> Your goal
In the listing below, locate the lines that hold "status" and copy them.

> Dataset entries
##########

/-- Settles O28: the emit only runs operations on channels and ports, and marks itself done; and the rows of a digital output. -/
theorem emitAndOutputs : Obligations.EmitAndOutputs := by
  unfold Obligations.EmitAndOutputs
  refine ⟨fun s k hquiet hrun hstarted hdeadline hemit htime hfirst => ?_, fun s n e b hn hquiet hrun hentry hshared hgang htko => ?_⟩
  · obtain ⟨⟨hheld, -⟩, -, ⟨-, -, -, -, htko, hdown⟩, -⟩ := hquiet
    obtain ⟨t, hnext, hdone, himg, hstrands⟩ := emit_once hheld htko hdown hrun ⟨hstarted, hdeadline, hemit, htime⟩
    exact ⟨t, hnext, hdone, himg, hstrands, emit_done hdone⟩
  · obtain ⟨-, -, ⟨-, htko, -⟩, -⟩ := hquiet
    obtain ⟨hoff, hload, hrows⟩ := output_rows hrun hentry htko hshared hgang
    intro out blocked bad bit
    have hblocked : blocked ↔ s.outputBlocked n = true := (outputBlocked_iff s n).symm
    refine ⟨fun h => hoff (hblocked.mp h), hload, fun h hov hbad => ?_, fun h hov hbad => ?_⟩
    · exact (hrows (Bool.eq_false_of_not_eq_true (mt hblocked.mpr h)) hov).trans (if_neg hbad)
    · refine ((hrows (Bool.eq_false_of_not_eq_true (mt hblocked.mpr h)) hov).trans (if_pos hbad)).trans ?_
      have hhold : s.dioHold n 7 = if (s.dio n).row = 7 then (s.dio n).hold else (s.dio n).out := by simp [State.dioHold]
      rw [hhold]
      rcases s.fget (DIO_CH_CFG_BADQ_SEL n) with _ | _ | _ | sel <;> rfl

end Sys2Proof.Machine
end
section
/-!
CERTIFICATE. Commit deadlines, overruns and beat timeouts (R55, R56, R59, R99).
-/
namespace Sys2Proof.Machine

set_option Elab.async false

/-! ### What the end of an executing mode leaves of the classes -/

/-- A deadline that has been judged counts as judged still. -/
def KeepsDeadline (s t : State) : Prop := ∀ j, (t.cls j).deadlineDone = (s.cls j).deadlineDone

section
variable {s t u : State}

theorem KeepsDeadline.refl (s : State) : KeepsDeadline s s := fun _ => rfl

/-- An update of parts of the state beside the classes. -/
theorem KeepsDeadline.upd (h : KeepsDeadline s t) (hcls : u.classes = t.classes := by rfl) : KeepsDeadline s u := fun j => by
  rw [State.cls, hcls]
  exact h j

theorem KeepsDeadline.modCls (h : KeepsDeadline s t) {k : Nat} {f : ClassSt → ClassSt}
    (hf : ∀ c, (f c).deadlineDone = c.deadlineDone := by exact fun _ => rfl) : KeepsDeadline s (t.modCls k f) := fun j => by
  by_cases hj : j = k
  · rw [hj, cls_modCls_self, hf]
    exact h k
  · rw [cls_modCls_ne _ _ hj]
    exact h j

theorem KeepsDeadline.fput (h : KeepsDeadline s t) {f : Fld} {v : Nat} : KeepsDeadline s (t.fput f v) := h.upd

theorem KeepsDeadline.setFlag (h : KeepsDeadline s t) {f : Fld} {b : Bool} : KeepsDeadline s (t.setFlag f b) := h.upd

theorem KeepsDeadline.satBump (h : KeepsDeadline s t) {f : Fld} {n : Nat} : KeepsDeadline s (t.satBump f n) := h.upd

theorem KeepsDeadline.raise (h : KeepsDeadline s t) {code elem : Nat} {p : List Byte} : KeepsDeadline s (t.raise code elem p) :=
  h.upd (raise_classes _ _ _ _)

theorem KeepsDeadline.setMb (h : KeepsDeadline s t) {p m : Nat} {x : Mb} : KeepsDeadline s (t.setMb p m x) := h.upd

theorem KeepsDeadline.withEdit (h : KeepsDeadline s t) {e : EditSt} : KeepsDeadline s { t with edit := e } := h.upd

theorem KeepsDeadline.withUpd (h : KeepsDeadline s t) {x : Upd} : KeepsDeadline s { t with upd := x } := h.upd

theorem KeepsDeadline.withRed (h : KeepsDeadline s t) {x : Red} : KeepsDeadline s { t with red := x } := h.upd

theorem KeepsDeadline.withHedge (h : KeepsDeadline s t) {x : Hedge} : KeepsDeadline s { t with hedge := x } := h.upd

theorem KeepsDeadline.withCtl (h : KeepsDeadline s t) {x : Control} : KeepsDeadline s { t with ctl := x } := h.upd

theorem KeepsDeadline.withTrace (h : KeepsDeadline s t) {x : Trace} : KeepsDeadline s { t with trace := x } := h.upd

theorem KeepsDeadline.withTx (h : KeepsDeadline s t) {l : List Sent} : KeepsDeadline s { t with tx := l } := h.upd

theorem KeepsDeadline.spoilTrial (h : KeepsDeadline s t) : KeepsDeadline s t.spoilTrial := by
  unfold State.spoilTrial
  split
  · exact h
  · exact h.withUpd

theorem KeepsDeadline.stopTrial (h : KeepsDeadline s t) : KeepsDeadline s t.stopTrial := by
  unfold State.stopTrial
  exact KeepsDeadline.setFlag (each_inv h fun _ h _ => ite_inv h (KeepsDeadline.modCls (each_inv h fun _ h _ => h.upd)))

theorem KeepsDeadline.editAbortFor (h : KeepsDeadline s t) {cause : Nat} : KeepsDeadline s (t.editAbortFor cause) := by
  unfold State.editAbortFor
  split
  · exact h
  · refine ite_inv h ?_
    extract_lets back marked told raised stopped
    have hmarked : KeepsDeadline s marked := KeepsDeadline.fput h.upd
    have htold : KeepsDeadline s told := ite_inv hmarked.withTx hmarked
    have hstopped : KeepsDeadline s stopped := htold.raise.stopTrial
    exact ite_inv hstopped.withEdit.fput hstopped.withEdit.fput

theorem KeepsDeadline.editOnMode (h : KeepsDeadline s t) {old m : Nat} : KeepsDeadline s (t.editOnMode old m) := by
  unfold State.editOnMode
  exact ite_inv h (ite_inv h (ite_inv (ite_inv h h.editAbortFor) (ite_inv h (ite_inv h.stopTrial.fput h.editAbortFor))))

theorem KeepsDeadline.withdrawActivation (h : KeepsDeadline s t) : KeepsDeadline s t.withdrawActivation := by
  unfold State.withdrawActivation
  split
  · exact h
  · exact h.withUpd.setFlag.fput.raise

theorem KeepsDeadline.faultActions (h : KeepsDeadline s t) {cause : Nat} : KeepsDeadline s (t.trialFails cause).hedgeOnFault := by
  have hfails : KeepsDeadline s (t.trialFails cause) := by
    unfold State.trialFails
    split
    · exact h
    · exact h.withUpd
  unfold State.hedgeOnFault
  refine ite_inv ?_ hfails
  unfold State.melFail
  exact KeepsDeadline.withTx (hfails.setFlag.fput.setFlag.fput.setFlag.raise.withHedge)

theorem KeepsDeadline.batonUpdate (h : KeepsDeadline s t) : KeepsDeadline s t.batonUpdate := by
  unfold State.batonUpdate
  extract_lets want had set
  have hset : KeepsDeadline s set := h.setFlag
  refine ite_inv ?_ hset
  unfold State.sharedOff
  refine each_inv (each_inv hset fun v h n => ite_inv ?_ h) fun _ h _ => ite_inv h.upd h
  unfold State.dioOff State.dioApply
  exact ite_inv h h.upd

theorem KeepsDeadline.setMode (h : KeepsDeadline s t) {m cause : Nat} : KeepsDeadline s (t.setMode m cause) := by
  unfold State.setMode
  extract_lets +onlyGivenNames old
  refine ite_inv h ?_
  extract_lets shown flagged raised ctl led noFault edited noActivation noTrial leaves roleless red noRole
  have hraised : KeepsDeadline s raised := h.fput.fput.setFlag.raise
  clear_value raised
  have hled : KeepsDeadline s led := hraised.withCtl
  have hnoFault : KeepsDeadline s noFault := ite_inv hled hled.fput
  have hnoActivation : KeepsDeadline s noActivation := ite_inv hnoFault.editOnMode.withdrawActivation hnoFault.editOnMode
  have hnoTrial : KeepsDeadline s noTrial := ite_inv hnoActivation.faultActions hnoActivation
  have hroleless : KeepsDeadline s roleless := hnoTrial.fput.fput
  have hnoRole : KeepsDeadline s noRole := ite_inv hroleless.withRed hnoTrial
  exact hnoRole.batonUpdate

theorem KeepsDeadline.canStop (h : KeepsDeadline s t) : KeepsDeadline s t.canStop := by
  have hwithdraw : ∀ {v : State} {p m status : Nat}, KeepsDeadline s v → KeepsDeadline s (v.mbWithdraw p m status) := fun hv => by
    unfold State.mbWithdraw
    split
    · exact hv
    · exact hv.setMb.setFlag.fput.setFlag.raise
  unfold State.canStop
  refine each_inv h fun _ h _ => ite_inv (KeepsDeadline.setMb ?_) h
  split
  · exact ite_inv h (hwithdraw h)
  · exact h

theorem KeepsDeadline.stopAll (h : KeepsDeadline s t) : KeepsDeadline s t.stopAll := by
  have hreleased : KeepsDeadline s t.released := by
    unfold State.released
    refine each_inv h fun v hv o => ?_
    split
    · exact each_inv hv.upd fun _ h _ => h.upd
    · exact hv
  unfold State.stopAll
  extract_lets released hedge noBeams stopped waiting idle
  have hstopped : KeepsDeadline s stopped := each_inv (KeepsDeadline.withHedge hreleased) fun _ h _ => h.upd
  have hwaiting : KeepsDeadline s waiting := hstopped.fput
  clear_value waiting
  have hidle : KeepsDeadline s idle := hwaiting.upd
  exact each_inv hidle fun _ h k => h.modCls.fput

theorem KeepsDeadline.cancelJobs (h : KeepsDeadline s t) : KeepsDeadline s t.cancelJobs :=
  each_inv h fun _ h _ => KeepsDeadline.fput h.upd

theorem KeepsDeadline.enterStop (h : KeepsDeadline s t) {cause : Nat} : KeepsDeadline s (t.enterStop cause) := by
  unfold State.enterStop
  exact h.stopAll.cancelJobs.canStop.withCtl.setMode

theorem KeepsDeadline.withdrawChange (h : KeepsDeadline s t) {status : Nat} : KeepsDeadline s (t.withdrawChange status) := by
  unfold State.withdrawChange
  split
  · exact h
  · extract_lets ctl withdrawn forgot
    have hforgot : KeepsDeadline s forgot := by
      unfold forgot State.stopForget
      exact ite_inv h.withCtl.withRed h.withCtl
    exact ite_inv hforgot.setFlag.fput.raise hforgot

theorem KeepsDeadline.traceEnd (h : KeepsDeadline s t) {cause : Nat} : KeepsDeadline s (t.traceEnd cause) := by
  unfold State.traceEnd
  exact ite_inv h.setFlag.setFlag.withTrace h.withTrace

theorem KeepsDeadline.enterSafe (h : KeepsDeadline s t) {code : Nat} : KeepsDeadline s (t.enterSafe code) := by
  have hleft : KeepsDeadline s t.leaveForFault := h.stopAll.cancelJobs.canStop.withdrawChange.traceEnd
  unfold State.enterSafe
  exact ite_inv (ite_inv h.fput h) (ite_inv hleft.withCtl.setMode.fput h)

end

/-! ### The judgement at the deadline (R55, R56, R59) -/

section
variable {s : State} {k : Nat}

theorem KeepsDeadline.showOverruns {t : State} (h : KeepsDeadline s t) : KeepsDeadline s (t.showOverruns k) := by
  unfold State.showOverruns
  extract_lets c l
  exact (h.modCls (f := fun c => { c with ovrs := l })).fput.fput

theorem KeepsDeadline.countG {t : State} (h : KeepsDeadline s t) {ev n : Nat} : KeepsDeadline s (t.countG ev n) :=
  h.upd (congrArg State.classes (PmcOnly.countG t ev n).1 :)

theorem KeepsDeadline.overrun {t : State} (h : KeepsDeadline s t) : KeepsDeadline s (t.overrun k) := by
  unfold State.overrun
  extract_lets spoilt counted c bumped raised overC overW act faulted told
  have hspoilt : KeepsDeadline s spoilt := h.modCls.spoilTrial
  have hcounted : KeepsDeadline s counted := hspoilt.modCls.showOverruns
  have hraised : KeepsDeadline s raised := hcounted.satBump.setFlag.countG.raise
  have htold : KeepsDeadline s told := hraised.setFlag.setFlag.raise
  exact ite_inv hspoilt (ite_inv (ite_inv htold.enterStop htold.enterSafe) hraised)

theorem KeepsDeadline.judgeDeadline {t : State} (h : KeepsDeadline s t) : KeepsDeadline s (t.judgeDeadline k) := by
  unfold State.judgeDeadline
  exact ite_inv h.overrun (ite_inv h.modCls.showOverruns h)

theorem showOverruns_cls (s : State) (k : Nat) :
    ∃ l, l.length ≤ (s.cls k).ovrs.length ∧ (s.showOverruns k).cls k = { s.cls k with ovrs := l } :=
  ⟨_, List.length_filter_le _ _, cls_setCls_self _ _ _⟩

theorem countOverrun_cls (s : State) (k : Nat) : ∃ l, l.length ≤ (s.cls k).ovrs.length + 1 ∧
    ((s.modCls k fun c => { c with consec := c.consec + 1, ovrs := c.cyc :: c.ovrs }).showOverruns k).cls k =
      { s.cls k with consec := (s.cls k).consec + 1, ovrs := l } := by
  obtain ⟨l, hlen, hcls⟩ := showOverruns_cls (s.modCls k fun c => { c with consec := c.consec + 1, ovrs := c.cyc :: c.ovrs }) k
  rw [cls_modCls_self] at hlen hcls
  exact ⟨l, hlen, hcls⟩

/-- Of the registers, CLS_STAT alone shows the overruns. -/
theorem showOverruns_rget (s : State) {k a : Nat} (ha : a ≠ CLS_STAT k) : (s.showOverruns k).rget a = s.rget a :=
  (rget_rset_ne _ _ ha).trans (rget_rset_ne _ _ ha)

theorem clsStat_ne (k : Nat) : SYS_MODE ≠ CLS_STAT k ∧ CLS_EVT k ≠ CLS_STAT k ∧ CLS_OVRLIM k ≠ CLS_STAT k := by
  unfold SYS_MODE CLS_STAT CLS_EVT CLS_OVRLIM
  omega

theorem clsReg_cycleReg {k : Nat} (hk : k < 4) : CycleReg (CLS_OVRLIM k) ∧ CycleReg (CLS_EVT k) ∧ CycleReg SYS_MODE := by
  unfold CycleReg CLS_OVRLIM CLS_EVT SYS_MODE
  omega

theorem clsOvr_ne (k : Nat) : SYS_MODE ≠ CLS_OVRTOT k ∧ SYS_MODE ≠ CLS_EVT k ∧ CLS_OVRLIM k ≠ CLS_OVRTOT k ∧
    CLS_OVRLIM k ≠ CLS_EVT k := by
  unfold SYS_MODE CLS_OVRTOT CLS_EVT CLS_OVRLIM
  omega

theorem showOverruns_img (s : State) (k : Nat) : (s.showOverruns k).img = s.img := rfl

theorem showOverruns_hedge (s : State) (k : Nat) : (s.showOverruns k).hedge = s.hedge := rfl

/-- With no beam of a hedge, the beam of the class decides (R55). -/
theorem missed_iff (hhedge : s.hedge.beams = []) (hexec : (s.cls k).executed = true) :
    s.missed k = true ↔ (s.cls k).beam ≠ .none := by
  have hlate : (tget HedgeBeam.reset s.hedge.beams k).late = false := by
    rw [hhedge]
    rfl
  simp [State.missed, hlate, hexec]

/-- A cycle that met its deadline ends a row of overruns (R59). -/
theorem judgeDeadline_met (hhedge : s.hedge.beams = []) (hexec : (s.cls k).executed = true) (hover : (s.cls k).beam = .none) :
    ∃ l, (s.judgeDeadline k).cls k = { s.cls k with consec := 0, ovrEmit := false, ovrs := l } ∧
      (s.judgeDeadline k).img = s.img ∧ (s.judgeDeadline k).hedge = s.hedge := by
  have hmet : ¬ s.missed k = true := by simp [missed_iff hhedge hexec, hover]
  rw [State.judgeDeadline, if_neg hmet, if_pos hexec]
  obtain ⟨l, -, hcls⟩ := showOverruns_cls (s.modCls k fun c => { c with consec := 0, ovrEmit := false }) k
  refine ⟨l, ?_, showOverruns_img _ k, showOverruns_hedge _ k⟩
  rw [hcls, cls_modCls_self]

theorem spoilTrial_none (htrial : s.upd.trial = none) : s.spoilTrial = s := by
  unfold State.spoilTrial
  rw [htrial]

##########

> Task solution
  have hwithdraw : ∀ {v : State} {p m status : Nat}, KeepsDeadline s v → KeepsDeadline s (v.mbWithdraw p m status) := fun hv => by
theorem KeepsDeadline.withdrawChange (h : KeepsDeadline s t) {status : Nat} : KeepsDeadline s (t.withdrawChange status) := by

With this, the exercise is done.